With a house full of girls we tend to watch Disney quite a bit. One of our favorite movies is Rapunzel. I mean, who doesn't love a story about a lost princess trying to make her dreams come true?! And, the fact that Flynn Rider has a dream of his own that slowly changes into the most romantic dream EVER certainly doesn't hurt the story-line.
The whole movie is a great reminder to us married couples about the importance of knowing and helping each other achieve our dreams. When I say dreams I'm not talking about that weird one you had last night about a flying horse that took you to a magical land of talking flowers. No, I'm talking about your hopes, your plans for the future, your aspirations. Your dreams are the goal you have for yourself or your family that give your life purpose. Dr. Gottman says, "Some [dreams] are very practical (such as wanting to achieve a certain amount of savings), but others are profound. ...For example, underneath the dream to make lots of money may be a need for security."
Remember when Flynn tells everyone that his dream is to live alone on his own island and be surrounded by "enormous piles of money"? Later in the movie he tells Rapunzel that he never really had a home and always wanted to be like a story book character who had amazing adventures and was loved by all. So, while many people may agree with the hook-handed thug when he tells Flynn that his dream "stinks", I think we need to look a bit deeper. It takes almost the whole movie, but eventually Flynn realizes that his real dream is to find love and acceptance.
The same principle applies to Rapunzel. She says that her dream is "to see the glowing lanterns gleam." But is that really her dream? She's a girl that has been stuck in a tower her whole life, and has never met anyone other than Mother Gothel. As it turns out, what she really wanted was adventure, love, and friendship!
I know you're thinking, "That's great for Disney characters, but that's not real life!" But it is! Think about your spouse. How much do you know about their dreams? Have you ever talked about it before? I recently realized that, while I knew my husband's goals I never really thought about where they stemmed from. So, I was missing his real dream. Gottman explains that, "...happy couples are aware of each other's dreams and consider helping each other realize them to be one of the goals of marriage."
Many times, when we don't understand our partner's dreams we end up stuck in perpetual arguments.

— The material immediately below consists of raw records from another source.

/-! ### Level monitor and players (07, 08) -/

/-- LEVEL_BLOCK_COMPLETE (R145 to R147): the level is the block sum by 160; a silent block adds to the silent run up to
the silent limit, raising SILENT-CALL once there; any other sets speech-seen and ends the run; the block starts afresh.
SEGMENT_END (R154 to R156): a player whose segment has ended enters the next one, or its programme's start segment at a
RESTART, from its first code; an invalid segment and STOP make it SILENT. A player within its segment is left alone.
That these are commands of their own is log entry 4; that a player which falls SILENT keeps its cursor and offset is
the model's choice (log entry 56). -/
def Obligations.BlocksAreJudgedAndSegmentsFollowed : Prop :=
  (∀ (c : CtxId) (s : State), (s.ctx c).state = .connected → (s.path c).count = 160 →
    ∃ u : State, exec (.levelBlockComplete c) s = .next u ∧
      u = { s with contexts := u.contexts, paths := u.paths, handed := u.handed } ∧ u.path c = ⟨0, 0⟩ ∧
      (∀ d, d ≠ c → u.ctx d = s.ctx d ∧ u.path d = s.path d) ∧
      (s.param 7 ≤ (s.path c).sum / 160 →
        u.ctx c = { s.ctx c with
          lastLevel := (s.path c).sum / 160
          silentRun := 0
          speechSeen := true
          silentNotified := false } ∧
        u.handed = s.handed.erase (.levelBlockComplete c)) ∧
      ((s.path c).sum / 160 < s.param 7 →
        u.ctx c = { s.ctx c with
          lastLevel := (s.path c).sum / 160
          silentRun := min ((s.ctx c).silentRun + 1) (s.param 8)
          silentNotified := (s.ctx c).silentNotified || decide (s.param 8 ≤ (s.ctx c).silentRun + 1) } ∧
        u.handed = s.handed.erase (.levelBlockComplete c) ++
          if s.param 8 ≤ (s.ctx c).silentRun + 1 ∧ (s.ctx c).silentNotified = false then [.noticeRaise (.silentCall c)]
          else [])) ∧
  (∀ (c : CtxId) (s : State), ∃ u : State, exec (.segmentEnd c) s = .next u ∧
    u = { s with players := u.players, handed := s.handed.erase (.segmentEnd c) } ∧
    (∀ d, d ≠ c → u.player d = s.player d) ∧
    ((s.player c).state ≠ .playing ∨ (s.player c).offset < (s.player c).length → u.player c = s.player c) ∧
    ((s.player c).state = .playing → (s.player c).length ≤ (s.player c).offset →
      ∀ k, (∃ p, (s.player c).after = .next k ∨
          ((s.player c).after = .restart ∧ (s.player c).programme = some p ∧ k = s.startSegment p)) →
        if (s.segment k).valid then
          u.player c = { s.player c with
            segment := some k
            start := (s.segment k).start
            length := (s.segment k).length
            after := (s.segment k).after
            offset := 0 }
        else u.player c = { s.player c with state := .silent, segment := none }) ∧
    ((s.player c).state = .playing → (s.player c).length ≤ (s.player c).offset → (s.player c).after = .stop →
      u.player c = { s.player c with state := .silent, segment := none }))
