/-! ### setTrunkFault -/

@[simp] theorem setTrunkFault_pending (t : Trunk) (x : FaultRec) : (s.setTrunkFault t x).pending = s.pending := by cases t <;> rfl
@[simp] theorem setTrunkFault_handed (t : Trunk) (x : FaultRec) : (s.setTrunkFault t x).handed = s.handed := by cases t <;> rfl
@[simp] theorem setTrunkFault_loops (t : Trunk) (x : FaultRec) : (s.setTrunkFault t x).loops = s.loops := by cases t <;> rfl
@[simp] theorem setTrunkFault_rings (t : Trunk) (x : FaultRec) : (s.setTrunkFault t x).rings = s.rings := by cases t <;> rfl
@[simp] theorem setTrunkFault_feeds (t : Trunk) (x : FaultRec) : (s.setTrunkFault t x).feeds = s.feeds := by cases t <;> rfl
@[simp] theorem setTrunkFault_supply (t : Trunk) (x : FaultRec) : (s.setTrunkFault t x).supply = s.supply := by cases t <;> rfl
@[simp] theorem setTrunkFault_directory (t : Trunk) (x : FaultRec) : (s.setTrunkFault t x).directory = s.directory := by cases t <;> rfl
@[simp] theorem setTrunkFault_contexts (t : Trunk) (x : FaultRec) : (s.setTrunkFault t x).contexts = s.contexts := by cases t <;> rfl
@[simp] theorem setTrunkFault_waiting (t : Trunk) (x : FaultRec) : (s.setTrunkFault t x).waiting = s.waiting := by cases t <;> rfl
@[simp] theorem setTrunkFault_entryCount (t : Trunk) (x : FaultRec) : (s.setTrunkFault t x).entryCount = s.entryCount := by cases t <;> rfl
@[simp] theorem setTrunkFault_routes (t : Trunk) (x : FaultRec) : (s.setTrunkFault t x).routes = s.routes := by cases t <;> rfl
@[simp] theorem setTrunkFault_plan (t : Trunk) (x : FaultRec) : (s.setTrunkFault t x).plan = s.plan := by cases t <;> rfl
@[simp] theorem setTrunkFault_trunkA (t : Trunk) (x : FaultRec) : (s.setTrunkFault t x).trunkA = s.trunkA := by cases t <;> rfl
@[simp] theorem setTrunkFault_trunkB (t : Trunk) (x : FaultRec) : (s.setTrunkFault t x).trunkB = s.trunkB := by cases t <;> rfl
@[simp] theorem setTrunkFault_paths (t : Trunk) (x : FaultRec) : (s.setTrunkFault t x).paths = s.paths := by cases t <;> rfl
@[simp] theorem setTrunkFault_samples (t : Trunk) (x : FaultRec) : (s.setTrunkFault t x).samples = s.samples := by cases t <;> rfl
@[simp] theorem setTrunkFault_segments (t : Trunk) (x : FaultRec) : (s.setTrunkFault t x).segments = s.segments := by cases t <;> rfl
@[simp] theorem setTrunkFault_players (t : Trunk) (x : FaultRec) : (s.setTrunkFault t x).players = s.players := by cases t <;> rfl
@[simp] theorem setTrunkFault_serviceA (t : Trunk) (x : FaultRec) : (s.setTrunkFault t x).serviceA = s.serviceA := by cases t <;> rfl
@[simp] theorem setTrunkFault_serviceB (t : Trunk) (x : FaultRec) : (s.setTrunkFault t x).serviceB = s.serviceB := by cases t <;> rfl
@[simp] theorem setTrunkFault_home (t : Trunk) (x : FaultRec) : (s.setTrunkFault t x).home = s.home := by cases t <;> rfl
@[simp] theorem setTrunkFault_settings (t : Trunk) (x : FaultRec) : (s.setTrunkFault t x).settings = s.settings := by cases t <;> rfl
@[simp] theorem setTrunkFault_sectionFault (t : Trunk) (x : FaultRec) : (s.setTrunkFault t x).sectionFault = s.sectionFault := by cases t <;> rfl
@[simp] theorem setTrunkFault_loopFaults (t : Trunk) (x : FaultRec) : (s.setTrunkFault t x).loopFaults = s.loopFaults := by cases t <;> rfl
@[simp] theorem setTrunkFault_postFaults (t : Trunk) (x : FaultRec) : (s.setTrunkFault t x).postFaults = s.postFaults := by cases t <;> rfl
@[simp] theorem setTrunkFault_testResults (t : Trunk) (x : FaultRec) : (s.setTrunkFault t x).testResults = s.testResults := by cases t <;> rfl
@[simp] theorem setTrunkFault_marks (t : Trunk) (x : FaultRec) : (s.setTrunkFault t x).marks = s.marks := by cases t <;> rfl
@[simp] theorem setTrunkFault_abandons (t : Trunk) (x : FaultRec) : (s.setTrunkFault t x).abandons = s.abandons := by cases t <;> rfl
@[simp] theorem setTrunkFault_abandonPosts (t : Trunk) (x : FaultRec) : (s.setTrunkFault t x).abandonPosts = s.abandonPosts := by cases t <;> rfl
@[simp] theorem setTrunkFault_mask (t : Trunk) (x : FaultRec) : (s.setTrunkFault t x).mask = s.mask := by cases t <;> rfl
@[simp] theorem setTrunkFault_loop (t : Trunk) (x : FaultRec) (m : LoopId) : (s.setTrunkFault t x).loop m = s.loop m := by cases t <;> rfl
@[simp] theorem setTrunkFault_ring (t : Trunk) (x : FaultRec) (m : LoopId) : (s.setTrunkFault t x).ring m = s.ring m := by cases t <;> rfl
@[simp] theorem setTrunkFault_feed (t : Trunk) (x : FaultRec) (m : LoopId) : (s.setTrunkFault t x).feed m = s.feed m := by cases t <;> rfl
@[simp] theorem setTrunkFault_record (t : Trunk) (x : FaultRec) (m : SlotId) : (s.setTrunkFault t x).record m = s.record m := by cases t <;> rfl
@[simp] theorem setTrunkFault_ctx (t : Trunk) (x : FaultRec) (m : CtxId) : (s.setTrunkFault t x).ctx m = s.ctx m := by cases t <;> rfl
@[simp] theorem setTrunkFault_trunk (t : Trunk) (x : FaultRec) (m : Trunk) : (s.setTrunkFault t x).trunk m = s.trunk m := by cases m <;> (try cases t) <;> rfl
@[simp] theorem setTrunkFault_path (t : Trunk) (x : FaultRec) (m : CtxId) : (s.setTrunkFault t x).path m = s.path m := by cases t <;> rfl
@[simp] theorem setTrunkFault_player (t : Trunk) (x : FaultRec) (m : CtxId) : (s.setTrunkFault t x).player m = s.player m := by cases t <;> rfl
@[simp] theorem setTrunkFault_segment (t : Trunk) (x : FaultRec) (m : SegId) : (s.setTrunkFault t x).segment m = s.segment m := by cases t <;> rfl
@[simp] theorem setTrunkFault_service (t : Trunk) (x : FaultRec) (m : Trunk) : (s.setTrunkFault t x).service m = s.service m := by cases m <;> (try cases t) <;> rfl
@[simp] theorem setTrunkFault_param (t : Trunk) (x : FaultRec) (m : Fin 25) : (s.setTrunkFault t x).param m = s.param m := by cases t <;> rfl
@[simp] theorem setTrunkFault_trunkFault (t : Trunk) (x : FaultRec) : (s.setTrunkFault t x).trunkFault t = x := by cases t <;> rfl
theorem setTrunkFault_trunkFault_of_ne (t : Trunk) (x : FaultRec) (m : Trunk) (h : t ≠ m) : (s.setTrunkFault t x).trunkFault m = s.trunkFault m := by
  cases t <;> cases m <;> first | rfl | exact absurd rfl h
@[simp] theorem setTrunkFault_loopFault (t : Trunk) (x : FaultRec) (m : LoopId) : (s.setTrunkFault t x).loopFault m = s.loopFault m := by cases t <;> rfl
@[simp] theorem setTrunkFault_postFault (t : Trunk) (x : FaultRec) (m : SlotId) : (s.setTrunkFault t x).postFault m = s.postFault m := by cases t <;> rfl
@[simp] theorem setTrunkFault_testResult (t : Trunk) (x : FaultRec) (m : SlotId) : (s.setTrunkFault t x).testResult m = s.testResult m := by cases t <;> rfl
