/-! ### freeCtx -/

theorem freeCtx_frame (c : CtxId) : s.freeCtx c = { s with
    contexts := (s.freeCtx c).contexts
    waiting := (s.freeCtx c).waiting
    players := (s.freeCtx c).players
    marks := (s.freeCtx c).marks } := by
  apply State.ext <;> first | with_reducible rfl | (simp [freeCtx])
@[simp] theorem freeCtx_pending (c : CtxId) : (s.freeCtx c).pending = s.pending := by rw [freeCtx_frame]
@[simp] theorem freeCtx_handed (c : CtxId) : (s.freeCtx c).handed = s.handed := by rw [freeCtx_frame]
@[simp] theorem freeCtx_loops (c : CtxId) : (s.freeCtx c).loops = s.loops := by rw [freeCtx_frame]
@[simp] theorem freeCtx_rings (c : CtxId) : (s.freeCtx c).rings = s.rings := by rw [freeCtx_frame]
@[simp] theorem freeCtx_feeds (c : CtxId) : (s.freeCtx c).feeds = s.feeds := by rw [freeCtx_frame]
@[simp] theorem freeCtx_supply (c : CtxId) : (s.freeCtx c).supply = s.supply := by rw [freeCtx_frame]
@[simp] theorem freeCtx_directory (c : CtxId) : (s.freeCtx c).directory = s.directory := by rw [freeCtx_frame]
@[simp] theorem freeCtx_entryCount (c : CtxId) : (s.freeCtx c).entryCount = s.entryCount := by rw [freeCtx_frame]
@[simp] theorem freeCtx_routes (c : CtxId) : (s.freeCtx c).routes = s.routes := by rw [freeCtx_frame]
@[simp] theorem freeCtx_plan (c : CtxId) : (s.freeCtx c).plan = s.plan := by rw [freeCtx_frame]
@[simp] theorem freeCtx_trunkA (c : CtxId) : (s.freeCtx c).trunkA = s.trunkA := by rw [freeCtx_frame]
@[simp] theorem freeCtx_trunkB (c : CtxId) : (s.freeCtx c).trunkB = s.trunkB := by rw [freeCtx_frame]
@[simp] theorem freeCtx_paths (c : CtxId) : (s.freeCtx c).paths = s.paths := by rw [freeCtx_frame]
@[simp] theorem freeCtx_samples (c : CtxId) : (s.freeCtx c).samples = s.samples := by rw [freeCtx_frame]
@[simp] theorem freeCtx_segments (c : CtxId) : (s.freeCtx c).segments = s.segments := by rw [freeCtx_frame]
@[simp] theorem freeCtx_serviceA (c : CtxId) : (s.freeCtx c).serviceA = s.serviceA := by rw [freeCtx_frame]
@[simp] theorem freeCtx_serviceB (c : CtxId) : (s.freeCtx c).serviceB = s.serviceB := by rw [freeCtx_frame]
@[simp] theorem freeCtx_home (c : CtxId) : (s.freeCtx c).home = s.home := by rw [freeCtx_frame]
@[simp] theorem freeCtx_settings (c : CtxId) : (s.freeCtx c).settings = s.settings := by rw [freeCtx_frame]
@[simp] theorem freeCtx_sectionFault (c : CtxId) : (s.freeCtx c).sectionFault = s.sectionFault := by rw [freeCtx_frame]
@[simp] theorem freeCtx_trunkFaultA (c : CtxId) : (s.freeCtx c).trunkFaultA = s.trunkFaultA := by rw [freeCtx_frame]
@[simp] theorem freeCtx_trunkFaultB (c : CtxId) : (s.freeCtx c).trunkFaultB = s.trunkFaultB := by rw [freeCtx_frame]
@[simp] theorem freeCtx_loopFaults (c : CtxId) : (s.freeCtx c).loopFaults = s.loopFaults := by rw [freeCtx_frame]
@[simp] theorem freeCtx_postFaults (c : CtxId) : (s.freeCtx c).postFaults = s.postFaults := by rw [freeCtx_frame]
@[simp] theorem freeCtx_testResults (c : CtxId) : (s.freeCtx c).testResults = s.testResults := by rw [freeCtx_frame]
@[simp] theorem freeCtx_abandons (c : CtxId) : (s.freeCtx c).abandons = s.abandons := by rw [freeCtx_frame]
@[simp] theorem freeCtx_abandonPosts (c : CtxId) : (s.freeCtx c).abandonPosts = s.abandonPosts := by rw [freeCtx_frame]
@[simp] theorem freeCtx_mask (c : CtxId) : (s.freeCtx c).mask = s.mask := by rw [freeCtx_frame]
@[simp] theorem freeCtx_loop (c : CtxId) (j : LoopId) : (s.freeCtx c).loop j = s.loop j := by simp [loop]
@[simp] theorem freeCtx_ring (c : CtxId) (j : LoopId) : (s.freeCtx c).ring j = s.ring j := by simp [ring]
@[simp] theorem freeCtx_feed (c : CtxId) (j : LoopId) : (s.freeCtx c).feed j = s.feed j := by simp [feed]
@[simp] theorem freeCtx_record (c : CtxId) (j : SlotId) : (s.freeCtx c).record j = s.record j := by simp [record]
@[simp] theorem freeCtx_trunk (c : CtxId) (j : Trunk) : (s.freeCtx c).trunk j = s.trunk j := by cases j <;> simp [trunk]
@[simp] theorem freeCtx_path (c : CtxId) (j : CtxId) : (s.freeCtx c).path j = s.path j := by simp [path]
@[simp] theorem freeCtx_segment (c : CtxId) (j : SegId) : (s.freeCtx c).segment j = s.segment j := by simp [segment]
@[simp] theorem freeCtx_service (c : CtxId) (j : Trunk) : (s.freeCtx c).service j = s.service j := by cases j <;> simp [service]
@[simp] theorem freeCtx_param (c : CtxId) (j : Fin 25) : (s.freeCtx c).param j = s.param j := by simp [param]

/-! ### enterClearing -/

theorem enterClearing_frame (c : CtxId) (cause : Cause) : s.enterClearing c cause = { s with
    contexts := (s.enterClearing c cause).contexts
    paths := (s.enterClearing c cause).paths
    waiting := (s.enterClearing c cause).waiting
    players := (s.enterClearing c cause).players
    marks := (s.enterClearing c cause).marks
    loops := (s.enterClearing c cause).loops
    trunkA := (s.enterClearing c cause).trunkA
    trunkB := (s.enterClearing c cause).trunkB
    handed := (s.enterClearing c cause).handed } := by
  apply State.ext <;> first | with_reducible rfl | (unfold enterClearing; dsimp only; (repeat' split) <;> simp)
@[simp] theorem enterClearing_pending (c : CtxId) (cause : Cause) : (s.enterClearing c cause).pending = s.pending := by rw [enterClearing_frame]
@[simp] theorem enterClearing_rings (c : CtxId) (cause : Cause) : (s.enterClearing c cause).rings = s.rings := by rw [enterClearing_frame]
@[simp] theorem enterClearing_feeds (c : CtxId) (cause : Cause) : (s.enterClearing c cause).feeds = s.feeds := by rw [enterClearing_frame]
@[simp] theorem enterClearing_supply (c : CtxId) (cause : Cause) : (s.enterClearing c cause).supply = s.supply := by rw [enterClearing_frame]
@[simp] theorem enterClearing_directory (c : CtxId) (cause : Cause) : (s.enterClearing c cause).directory = s.directory := by rw [enterClearing_frame]
@[simp] theorem enterClearing_entryCount (c : CtxId) (cause : Cause) : (s.enterClearing c cause).entryCount = s.entryCount := by rw [enterClearing_frame]
@[simp] theorem enterClearing_routes (c : CtxId) (cause : Cause) : (s.enterClearing c cause).routes = s.routes := by rw [enterClearing_frame]
@[simp] theorem enterClearing_plan (c : CtxId) (cause : Cause) : (s.enterClearing c cause).plan = s.plan := by rw [enterClearing_frame]
@[simp] theorem enterClearing_samples (c : CtxId) (cause : Cause) : (s.enterClearing c cause).samples = s.samples := by rw [enterClearing_frame]
@[simp] theorem enterClearing_segments (c : CtxId) (cause : Cause) : (s.enterClearing c cause).segments = s.segments := by rw [enterClearing_frame]
@[simp] theorem enterClearing_serviceA (c : CtxId) (cause : Cause) : (s.enterClearing c cause).serviceA = s.serviceA := by rw [enterClearing_frame]
@[simp] theorem enterClearing_serviceB (c : CtxId) (cause : Cause) : (s.enterClearing c cause).serviceB = s.serviceB := by rw [enterClearing_frame]
@[simp] theorem enterClearing_home (c : CtxId) (cause : Cause) : (s.enterClearing c cause).home = s.home := by rw [enterClearing_frame]
@[simp] theorem enterClearing_settings (c : CtxId) (cause : Cause) : (s.enterClearing c cause).settings = s.settings := by rw [enterClearing_frame]
@[simp] theorem enterClearing_sectionFault (c : CtxId) (cause : Cause) : (s.enterClearing c cause).sectionFault = s.sectionFault := by rw [enterClearing_frame]
@[simp] theorem enterClearing_trunkFaultA (c : CtxId) (cause : Cause) : (s.enterClearing c cause).trunkFaultA = s.trunkFaultA := by rw [enterClearing_frame]
@[simp] theorem enterClearing_trunkFaultB (c : CtxId) (cause : Cause) : (s.enterClearing c cause).trunkFaultB = s.trunkFaultB := by rw [enterClearing_frame]
@[simp] theorem enterClearing_loopFaults (c : CtxId) (cause : Cause) : (s.enterClearing c cause).loopFaults = s.loopFaults := by rw [enterClearing_frame]
@[simp] theorem enterClearing_postFaults (c : CtxId) (cause : Cause) : (s.enterClearing c cause).postFaults = s.postFaults := by rw [enterClearing_frame]
@[simp] theorem enterClearing_testResults (c : CtxId) (cause : Cause) : (s.enterClearing c cause).testResults = s.testResults := by rw [enterClearing_frame]
@[simp] theorem enterClearing_abandons (c : CtxId) (cause : Cause) : (s.enterClearing c cause).abandons = s.abandons := by rw [enterClearing_frame]
@[simp] theorem enterClearing_abandonPosts (c : CtxId) (cause : Cause) : (s.enterClearing c cause).abandonPosts = s.abandonPosts := by rw [enterClearing_frame]
@[simp] theorem enterClearing_mask (c : CtxId) (cause : Cause) : (s.enterClearing c cause).mask = s.mask := by rw [enterClearing_frame]
@[simp] theorem enterClearing_ring (c : CtxId) (cause : Cause) (j : LoopId) : (s.enterClearing c cause).ring j = s.ring j := by simp [ring]
@[simp] theorem enterClearing_feed (c : CtxId) (cause : Cause) (j : LoopId) : (s.enterClearing c cause).feed j = s.feed j := by simp [feed]
@[simp] theorem enterClearing_record (c : CtxId) (cause : Cause) (j : SlotId) : (s.enterClearing c cause).record j = s.record j := by simp [record]
@[simp] theorem enterClearing_segment (c : CtxId) (cause : Cause) (j : SegId) : (s.enterClearing c cause).segment j = s.segment j := by simp [segment]
@[simp] theorem enterClearing_service (c : CtxId) (cause : Cause) (j : Trunk) : (s.enterClearing c cause).service j = s.service j := by cases j <;> simp [service]
@[simp] theorem enterClearing_param (c : CtxId) (cause : Cause) (j : Fin 25) : (s.enterClearing c cause).param j = s.param j := by simp [param]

My husband and I used to constantly batter over family vacations. I felt they were a vital part of my girls childhoods, while my husband believed they were an unnecessary expense. After a few YEARS of fighting over this we finally sat down and talked about our reasoning behind our thoughts and feelings. We took the time to try to understand each other's dreams, and the impact that had on our relationship was amazing! He finally understood that I wanted our family to be friends and have a close bond. I have very fond memories of my own family vacations, and I want my children to have that same fondness of their childhoods. I was able to understand his need to keep us financially "in the black". He doesn't want us to struggle and feels that small everyday activities are just as important as big family vacations. So, we compromised. We go on family vacations every 3 years. It's not exactly what I had in mind, but I'm happy and we aren't killing our savings so my husband is happy too.
One thing you may have noticed about all of these dreams is that they are all rooted in our childhoods. We all look back on the way we grew up and have things that we want to emulate and things that we want to change. So, if you want to know about your spouse's dreams or their reasons behind their goals, perhaps it would be a good idea to talk about their childhood memories.
We all have dreams, and we all feel it is vital for us to fulfill those dreams. It's important for us to remember though that our partner's dreams are just as important as our own and that we should be working together to achieve them both. After all, wouldn't you rather be the Flynn Rider who helps Rapunzel find her dream instead of the Mother Gothel who keeps her from it?